BRIEF.
Your output should contain every record, unchanged.

RECORDS SHOWN.
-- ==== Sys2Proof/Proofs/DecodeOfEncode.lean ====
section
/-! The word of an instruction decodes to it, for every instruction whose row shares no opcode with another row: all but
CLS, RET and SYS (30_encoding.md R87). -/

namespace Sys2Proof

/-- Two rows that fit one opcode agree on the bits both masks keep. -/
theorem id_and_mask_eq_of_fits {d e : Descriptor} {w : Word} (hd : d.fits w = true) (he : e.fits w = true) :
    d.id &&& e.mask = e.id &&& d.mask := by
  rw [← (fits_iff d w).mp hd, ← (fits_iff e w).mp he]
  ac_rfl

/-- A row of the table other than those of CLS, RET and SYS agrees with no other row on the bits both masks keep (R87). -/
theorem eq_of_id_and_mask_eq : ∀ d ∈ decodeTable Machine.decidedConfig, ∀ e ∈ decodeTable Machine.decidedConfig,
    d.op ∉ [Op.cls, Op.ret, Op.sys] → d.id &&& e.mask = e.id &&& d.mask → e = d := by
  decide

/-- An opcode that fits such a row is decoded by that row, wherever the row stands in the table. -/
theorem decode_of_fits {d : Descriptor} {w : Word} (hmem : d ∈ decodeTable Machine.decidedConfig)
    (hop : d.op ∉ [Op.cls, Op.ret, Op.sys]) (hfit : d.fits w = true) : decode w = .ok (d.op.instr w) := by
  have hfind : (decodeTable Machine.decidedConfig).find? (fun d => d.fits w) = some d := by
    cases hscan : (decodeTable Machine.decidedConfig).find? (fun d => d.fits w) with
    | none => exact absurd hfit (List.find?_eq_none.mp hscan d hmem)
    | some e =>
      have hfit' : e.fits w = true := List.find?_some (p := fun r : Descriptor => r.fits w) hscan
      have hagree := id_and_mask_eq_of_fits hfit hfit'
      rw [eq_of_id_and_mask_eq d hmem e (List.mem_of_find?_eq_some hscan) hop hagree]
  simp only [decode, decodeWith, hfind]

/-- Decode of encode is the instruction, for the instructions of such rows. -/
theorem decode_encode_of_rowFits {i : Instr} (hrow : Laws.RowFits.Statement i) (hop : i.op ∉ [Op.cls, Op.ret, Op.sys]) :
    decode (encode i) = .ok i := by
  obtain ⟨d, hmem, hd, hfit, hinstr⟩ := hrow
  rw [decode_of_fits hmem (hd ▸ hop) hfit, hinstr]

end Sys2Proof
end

EXERCISE ANSWER.
-- ==== Sys2Proof/Proofs/DecodeOfEncode.lean ====
section
/-! The word of an instruction decodes to it, for every instruction whose row shares no opcode with another row: all but
CLS, RET and SYS (30_encoding.md R87). -/

namespace Sys2Proof

/-- Two rows that fit one opcode agree on the bits both masks keep. -/
theorem id_and_mask_eq_of_fits {d e : Descriptor} {w : Word} (hd : d.fits w = true) (he : e.fits w = true) :
    d.id &&& e.mask = e.id &&& d.mask := by
  rw [← (fits_iff d w).mp hd, ← (fits_iff e w).mp he]
  ac_rfl

/-- A row of the table other than those of CLS, RET and SYS agrees with no other row on the bits both masks keep (R87). -/
theorem eq_of_id_and_mask_eq : ∀ d ∈ decodeTable Machine.decidedConfig, ∀ e ∈ decodeTable Machine.decidedConfig,
    d.op ∉ [Op.cls, Op.ret, Op.sys] → d.id &&& e.mask = e.id &&& d.mask → e = d := by
  decide

/-- An opcode that fits such a row is decoded by that row, wherever the row stands in the table. -/
theorem decode_of_fits {d : Descriptor} {w : Word} (hmem : d ∈ decodeTable Machine.decidedConfig)
    (hop : d.op ∉ [Op.cls, Op.ret, Op.sys]) (hfit : d.fits w = true) : decode w = .ok (d.op.instr w) := by
  have hfind : (decodeTable Machine.decidedConfig).find? (fun d => d.fits w) = some d := by
    cases hscan : (decodeTable Machine.decidedConfig).find? (fun d => d.fits w) with
    | none => exact absurd hfit (List.find?_eq_none.mp hscan d hmem)
    | some e =>
      have hfit' : e.fits w = true := List.find?_some (p := fun r : Descriptor => r.fits w) hscan
      have hagree := id_and_mask_eq_of_fits hfit hfit'
      rw [eq_of_id_and_mask_eq d hmem e (List.mem_of_find?_eq_some hscan) hop hagree]
  simp only [decode, decodeWith, hfind]

/-- Decode of encode is the instruction, for the instructions of such rows. -/
theorem decode_encode_of_rowFits {i : Instr} (hrow : Laws.RowFits.Statement i) (hop : i.op ∉ [Op.cls, Op.ret, Op.sys]) :
    decode (encode i) = .ok i := by
  obtain ⟨d, hmem, hd, hfit, hinstr⟩ := hrow
  rw [decode_of_fits hmem (hd ▸ hop) hfit, hinstr]

end Sys2Proof
end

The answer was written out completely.